▸ WORK ITEM: In the data that follows, find the line with "else n == 1"; transcribe it, every later line up to the one with "def isWindowed (h", and that line as well, exactly and with no others.

▸ INFORMATION SHOWN:
-- ==== Sys2Proof/Machine/Inbound.lean ====
section
/-! DEFINITION. Frames received on the weft: verification, requests served here, the high-water table and the mailbox (R198 to
R206, R211, R214, R217 to R222, R227, R229, R231, R232). Choices marked in the log: DEDUCED 94, 95, 96, 101, 142; DESIGN
CHOICE 13. -/

namespace Sys2Proof.Machine

/-! ### Receiving -/

/-- Frame kinds and their numbers of flits (R211). -/
def flitsOk (kind n : Nat) : Bool :=
  if kind = 0x01 || kind = 0x07 || kind = 0x12 || kind = 0x22 then n == 0
  else if kind = 0x02 || kind = 0x06 then n == 2 || n == 4 || n == 6 || n == 8
  else if kind = 0x03 then n == 1 || n == 2
  else if kind = 0x04 || kind = 0x05 then n == 2
  else if kind = 0x08 then true
  else if kind = 0x11 then n == 0 || n == 2 || n == 4 || n == 6 || n == 8
  else if kind = 0x13 then n == 0 || n == 1
  else n == 1

/-- The frame kinds of R211. -/
def knownKind (k : Nat) : Bool :=
  (decide (1 ≤ k) && decide (k ≤ 8)) || (decide (0x11 ≤ k) && decide (k ≤ 0x13)) || (decide (0x20 ≤ k) && decide (k ≤ 0x23))

/-- Frames whose number the receive window checks (R211). -/
def isWindowed (h : Header) : Bool :=
  h.kind == 1 || h.kind == 2 || h.kind == 4 || h.kind == 5 || h.kind == 6 || h.kind == 8 || h.kind == 0x22 || h.kind == 0x23 ||
    (h.kind == 3 && !h.ns)

/-- NS is 1 only in PLY frames, and always in RESOLVE frames (R211). -/
def nsOk (h : Header) : Bool := if h.kind = 7 then h.ns else if h.kind = 3 then true else !h.ns

/-- Accept a verified frame on a session (R217 to R219). -/
def takeFrame (si port : Nat) (h : Header) (b : Block) : Block := match getSess si b with
  | none => b
  | some s =>
    let b := if s.st = .live then b else spoolFree 1 10 s.skein si 0 b
    let b := modSess si (fun s => { s with st := .live, rx := s.rx.accept h (isWindowed h), lastFrame := b.tick, lastRx := b.tick, loss := lossTicks b }) b
    let n := 32 * h.flits
    let b := bumpGlob (544 + 8 * port) n (bumpBucket s.skein 0 0 32 n (bumpBucket s.skein 0 0 24 (2 * h.flits + 1) (bumpSk s.skein 64 n b)))
    submitLink false (ledgerLink port si h.nonce) (unitSlot (some s.skein) b) 5 (2 * h.flits + 1) b

/-- A dropped request for a skein being destroyed counts in the destroy's record (R290, R291). -/
def dropStraggler (n : Nat) (b : Block) : Block :=
  if (getSkein n b).map (·.st) = some .destroying then countStraggler n true b else b

/-- Receive a frame of one kind on a weft port, and use it if it verifies (R211, R214, R227). -/
def recvWeft (kind : Nat) (port : Nat) (origin : Nat) (f : Bytes) (use : Nat → Session → Header → Bytes → Block → Block) (b : Block) : Block :=
  if asleep b || !b.fab.up.contains port || b.row.weftPorts ≤ port then b
  else match parseHeader f with
    | none => dropFrame .form b
    | some h =>
      if !knownKind h.kind then dropFrame .form b
      else if h.kind != kind then b
      else if h.die != 0 || 4096 ≤ h.session || !flitsOk h.kind h.flits || !nsOk h then dropFrame .form b
      else match getSess h.session b with
        | none => dropFrame .stale b
        | some s =>
          let gone := silent s.skein b
          let request := kind < 0x10 || kind == 0x23
          if s.st = .opening || s.opener && s.kind == 2 then dropFrame .stale b
          else if gone && request then dropFrame .stale (dropStraggler s.skein b)
          else match s.rx.pick h with
            | none => dropFrame .tag b
            | some k => match openFrame k h origin f with
              | none =>
                let due := match s.event with | some t => decide (t + 1000 ≤ b.tick) | none => true
                if s.st = .live && due then
                  raiseViews { cls := 4, skein := some s.skein } (modSess h.session (fun s => { s with event := some b.tick }) (dropFrame .tag b))
                else dropFrame .tag b
              | some p =>
                if isWindowed h && s.rx.replay h.nonce then dropFrame .replay b
                else use h.session s h p (takeFrame h.session port h b)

▸ TASK RESPONSE:
  else n == 1

/-- The frame kinds of R211. -/
def knownKind (k : Nat) : Bool :=
  (decide (1 ≤ k) && decide (k ≤ 8)) || (decide (0x11 ≤ k) && decide (k ≤ 0x13)) || (decide (0x20 ≤ k) && decide (k ≤ 0x23))

/-- Frames whose number the receive window checks (R211). -/
def isWindowed (h : Header) : Bool :=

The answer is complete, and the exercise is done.